/-- The lists of a context that `due` names cut: those that wait, then the one that runs. -/
def State.cutCtx (s : State) (due : ListRef → Bool) (pc : Nat) (c : Ctx) : State × List Cut :=
  let x := (s.core pc).ctx c
  let waiting := (x.queue.filter due).map (fun l =>
    ({ list := l, pc := pc, done := 0, rest := s.listRest l (listRecords - l.start) 0, late := 0 } : Cut))
  let s := if waiting.isEmpty then s else s.onCtx pc c (fun x => { x with queue := x.queue.filter (fun l => !due l) })
  match x.list with
  | some l =>
    if due l then
      let (s, k) := s.cutRunning pc c l
      (s, waiting ++ [k])
    else (s, waiting)
  | none => (s, waiting)

/-- Every list that `due` names cut on every core (R27 steps 2 and 3). -/
def State.cutAll (s : State) (due : ListRef → Bool) : State × List Cut :=
  (s.cores.map (fun e => e.1)).foldl (fun a pc =>
    let (s, x) := a.1.cutCtx due pc .fg
    let (s, y) := s.cutCtx due pc .bg
    (s, a.2 ++ x ++ y)) (s, [])

/-- The counts of R32 for the lists cut. -/
def State.countCuts (s : State) (cs : List Cut) : State :=
  let s := cs.foldl (fun s (k : Cut) => s.onLc k.list.lc (fun l =>
    { l with cuts := satAdd l.cuts 1 max16, cutMust := l.cutMust || !k.list.carry })) s
  { s with gong := { s.gong with
      overrun := if cs.isEmpty then s.gong.overrun else satAdd s.gong.overrun 1 max32
      lateCnt := satAdd s.gong.lateCnt ((cs.map (fun k => k.late)).foldl (· + ·) 0) max32 } }

/-- GONG_CUT for each list cut (R27 step 8, R33) (DEDUCED, log entry 53). -/
def State.cutRecords (s : State) (cs : List Cut) : State :=
  cs.foldl (fun s (k : Cut) => s.evt 0x0021 0 [(0, 4, k.list.lc), (4, 5, k.pc), (9, 1, b2n k.list.carry), (10, 3, k.list.entry),
    (13, 16, k.done), (29, 16, k.rest), (45, 16, k.late)]) s

/-! ### Margins (R31) -/

/-- A word as a signed number. -/
def sword (w : Word) : Int := signed w.toNat 32

/-- A signed number of ns as a word, at the ends of the range where it lies outside. -/
def marginWord (v : Int) : Word := BitVec.ofInt 32 (max (-(2 ^ 31)) (min (2 ^ 31 - 1) v))

/-- The margin of a logical core at a gong; `busy` that a MUST list of it still runs on past a stop of gongs (R15, R31)
(DEDUCED, log entry 52). -/
def LogCore.margin (l : LogCore) (now : Int) (busy : Bool) : LogCore :=
  let v := if l.cutMust then 0x80000000
    else if l.must && !busy && !l.knelled then marginWord (now - l.mustDone)
    else l.marginLast
  { l with marginLast := v, marginMin := if sword v < sword l.marginMin then v else l.marginMin, must := false, cutMust := false }

/-- Margins of every logical core of the configuration at a gong of time `t` (DEDUCED, log entry 52). -/
def State.margins (s : State) (t : Int) : State :=
  let now := t / 65536
  (List.range s.par.nlc).foldl (fun s n =>
    let busy := s.cores.any (fun e => match e.2.fg.list with | some l => decide (l.lc = n) | none => false)
    s.onLc n (fun l => l.margin now busy)) s

/-! ### The route update (R75) -/

/-- Dirty entries that pass of a target directory: those whose range shares a group with another valid entry leave. -/
def State.overlapPass (s : State) (ok : List Nat) : List Nat :=
  let target (id : Nat) : DWord := if ok.contains id then SMap.get s.routes.shadow 0 id else SMap.get s.routes.active 0 id
  let ids := (s.routes.active.map (fun e => e.1)) ++ ok.filter (fun i => !s.routes.active.any (fun e => decide (e.1 = i)))
  ok.filter (fun id =>
    let d := target id
    !(deValid d && ids.any (fun j => decide (j ≠ id) && deValid (target j)
        && sameGroup (deBase d, deLen d) (deBase (target j), deLen (target j)))))

/-- Passes repeated until one rejects nothing; each but the last rejects at least one of `n` entries. -/
def State.overlapFix (s : State) : Nat → List Nat → List Nat
  | 0, ok => ok
  | n + 1, ok =>
    let ok' := s.overlapPass ok
    if ok'.length = ok.length then ok else s.overlapFix n ok'

/-- An armed update applied in step 5 (R75). -/
def State.routeUpdate (s : State) : State :=
  if !s.routes.armed then s
  else
    let reason (id : Nat) : Nat :=
      let d := SMap.get s.routes.shadow 0 id
      if deValid d then dirReason id d (if deBase d < 524288 then some (s.routes.table.entry (deBase d)) else none) else 0
    let first := s.routes.dirty.filter (fun id => decide (reason id = 0))
    let ok := s.overlapFix (first.length + 1) first
    let s := (s.routes.dirty.filter (fun id => !ok.contains id)).foldl (fun s id =>
      s.evt 0x0041 0 [(0, 12, id), (12, 3, if reason id = 0 then 6 else reason id)]) s
    let rejected := s.routes.dirty.length - ok.length
    let gen := (s.routes.gen + 1) % 2 ^ 32
    let active := ok.foldl (fun (m : SMap DWord) id => SMap.set m 0 id (SMap.get s.routes.shadow 0 id)) s.routes.active
    let s := { s with
      routes := { s.routes with active := active, dirty := [], armed := false, gen := gen
                                cleared := s.routes.cleared.filter (fun id => !ok.contains id) }
      cores := s.cores.map (fun (e : Nat × Core) => (e.1, e.2.retag gen (fun id => ok.contains id))) }
    s.routeUpdateRec ok.length rejected

/-- Route fetches in flight complete first (R75). -/
def State.finishFetches (s : State) : State :=
  (s.cores.flatMap (fun e => (e.2.slots.filter (fun x => x.2.fetch)).map (fun x => (e.1, x.1)))).foldl
    (fun s p => s.fetched p.1 p.2) s

/-! ### What else happens at a gong -/

/-- Inversions that waited for the gong, in order of issue, whatever became of their lists (R129, R136) (DEDUCED, log entry 39). -/
def State.swapRoles (s : State) : State :=
  (List.range 16).foldl (fun s n =>
    let ws := (s.lc n).swaps
    let s := ws.foldl (fun s k => s.invertRole n k) s
    if ws.isEmpty then s else s.onLc n (fun l => { l with swaps := [] })) s

/-- Shed receivers rejoin (R181). -/
def State.rejoin (s : State) : State :=
  s.st.peals.foldl (fun s e =>
    let g := e.2
    if g.shed = 0 then s
    else
      let s := ((List.range 8).filter (fun k => g.shed.getLsbD k)).foldl (fun s k =>
        let q := g.recvQueue k
        let x := s.queue q
        let s := s.setQueue q { x with owed := [], delivered := 0 }
        s.evt 0x0071 0 [(0, 6, e.1), (6, 3, k), (9, 16, x.owed.length), (25, 16, x.delivered)]) s
      s.setPeal e.1 { s.peal e.1 with shed := 0 }) s
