/-- BASE of an event ring, and the address of slot `i` behind its header of 64 bytes (R260). -/
def State.evBase (s : State) (r : Nat) : Nat := (s.reg (ringBase r)).toNat + 2 ^ 32 * fld (s.reg (ringBase r + 4)) 0 25
def State.evSlot (s : State) (r i : Nat) : Nat := s.evBase r + 64 + 32 * (i % s.ringSize r)

/-- Whether the stamp (e, t) orders before the stamp (f, u) (R256). -/
def stampBefore (e : Nat) (t : BitVec 56) (f : Nat) (u : BitVec 56) : Bool :=
  let d := signed ((e + 256 - f) % 256) 8
  decide (d < 0) || (decide (d = 0) && decide (signed ((t - u).toNat) 56 < 0))

/-- The watermark of a ring written (R261); it stays for 4 µs after a step. -/
def State.watermark (s : State) (r : Nat) : State :=
  let held := match s.ev.stepAt with
    | some p => decide (s.tu.ltc < p + s.ticksOf 4000)
    | none => false
  if held then s
  else
    let t := s.stampTime - 64000
    let (e, t) := match s.oldestFor r with
      | some (_, o) => if stampBefore o.epoch o.time s.tu.epoch t then (o.epoch, o.time) else (s.tu.epoch, t)
      | none => (s.tu.epoch, t)
    s.setEvRing r { s.evRing r with wmEpoch := e, wmTime := t }

/-- A field of the header of an event ring written (R260). -/
def State.evHead (s : State) (r o n v : Nat) : State :=
  s.newReqAt (.evHead r) 7 none (s.evBase r) 1 true (padTo 64 0 (List.replicate o 0 ++ leBytes n v)) [] o (o + n)

/-- The watermark of a ring and its count of dropped records, written to its header (R260, R261) (DEDUCED, log entry 68). -/
def State.writeMark (s : State) (r : Nat) : State :=
  let s := s.watermark r
  let x := s.evRing r
  (s.evHead r 16 8 (x.wmTime.toNat + 2 ^ 56 * x.wmEpoch)).evHead r 24 4 x.drops

/-- The `k` oldest records of a ring, oldest first, taken from a buffer's list. -/
def State.oldestOf (s : State) (r : Nat) : Nat → List EvRec
  | 0 => []
  | k + 1 =>
    match s.oldestFor r with
    | none => []
    | some (i, e) => e :: State.oldestOf { s with ev := { s.ev with buf := s.ev.buf.eraseIdx i } } r k

/-- Up to `n` of the oldest records of a ring written to its free slots in one burst, within a page of 4 KB and up to the end of
the ring; none while an earlier burst of the ring is under way (R260, R261, R270) (DEDUCED, log entry 68). -/
def State.evWrite (s : State) (r n : Nat) : State :=
  if !s.ringLive r || !(s.evRing r).sent.isEmpty then s
  else
    let x := s.evRing r
    let a := s.evSlot r x.prod
    let k := min (min n (s.ringFree r)) (min ((4096 - a % 4096) / 32) (s.ringSize r - x.prod % s.ringSize r))
    let es := s.oldestOf r k
    if es.isEmpty then s
    else
      let s := s.setEvRing r { x with sent := es }
      let lo := a % 64
      let hi := lo + 32 * es.length
      let beats := ceilDiv hi 64
      s.newReqAt (.evRing r) 7 none (a / 64 * 64) beats true
        (padTo (64 * beats) 0 (List.replicate lo 0 ++ es.flatMap (fun e => e.bytes))) [] lo hi

/-- A burst of records has its OK response (R260): they leave the buffer, the producer index is written, then the watermark. -/
def State.evWrote (s : State) (r : Nat) : State :=
  let x := s.evRing r
  let s := s.setEvRing r { x with prod := (x.prod + x.sent.length) % 2 ^ 32, sent := [] }
  let s := { s with ev := { s.ev with buf := x.sent.foldl (fun b e => b.erase e) s.ev.buf } }
  (s.evHead r 0 4 (s.evRing r).prod).writeMark r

> Task prompt:
From the records above, retype only the lines starting at the line that contains "let s := cs.foldl" and ending at the line that contains "def State.overlapPass (s", both included.

> Response:
  let s := cs.foldl (fun s (k : Cut) => s.onLc k.list.lc (fun l =>
    { l with cuts := satAdd l.cuts 1 max16, cutMust := l.cutMust || !k.list.carry })) s
  { s with gong := { s.gong with
      overrun := if cs.isEmpty then s.gong.overrun else satAdd s.gong.overrun 1 max32
      lateCnt := satAdd s.gong.lateCnt ((cs.map (fun k => k.late)).foldl (· + ·) 0) max32 } }

/-- GONG_CUT for each list cut (R27 step 8, R33) (DEDUCED, log entry 53). -/
def State.cutRecords (s : State) (cs : List Cut) : State :=
  cs.foldl (fun s (k : Cut) => s.evt 0x0021 0 [(0, 4, k.list.lc), (4, 5, k.pc), (9, 1, b2n k.list.carry), (10, 3, k.list.entry),
    (13, 16, k.done), (29, 16, k.rest), (45, 16, k.late)]) s

/-! ### Margins (R31) -/

/-- A word as a signed number. -/
def sword (w : Word) : Int := signed w.toNat 32

/-- A signed number of ns as a word, at the ends of the range where it lies outside. -/
def marginWord (v : Int) : Word := BitVec.ofInt 32 (max (-(2 ^ 31)) (min (2 ^ 31 - 1) v))

/-- The margin of a logical core at a gong; `busy` that a MUST list of it still runs on past a stop of gongs (R15, R31)
(DEDUCED, log entry 52). -/
def LogCore.margin (l : LogCore) (now : Int) (busy : Bool) : LogCore :=
  let v := if l.cutMust then 0x80000000
    else if l.must && !busy && !l.knelled then marginWord (now - l.mustDone)
    else l.marginLast
  { l with marginLast := v, marginMin := if sword v < sword l.marginMin then v else l.marginMin, must := false, cutMust := false }

/-- Margins of every logical core of the configuration at a gong of time `t` (DEDUCED, log entry 52). -/
def State.margins (s : State) (t : Int) : State :=
  let now := t / 65536
  (List.range s.par.nlc).foldl (fun s n =>
    let busy := s.cores.any (fun e => match e.2.fg.list with | some l => decide (l.lc = n) | none => false)
    s.onLc n (fun l => l.margin now busy)) s

/-! ### The route update (R75) -/

/-- Dirty entries that pass of a target directory: those whose range shares a group with another valid entry leave. -/
def State.overlapPass (s : State) (ok : List Nat) : List Nat :=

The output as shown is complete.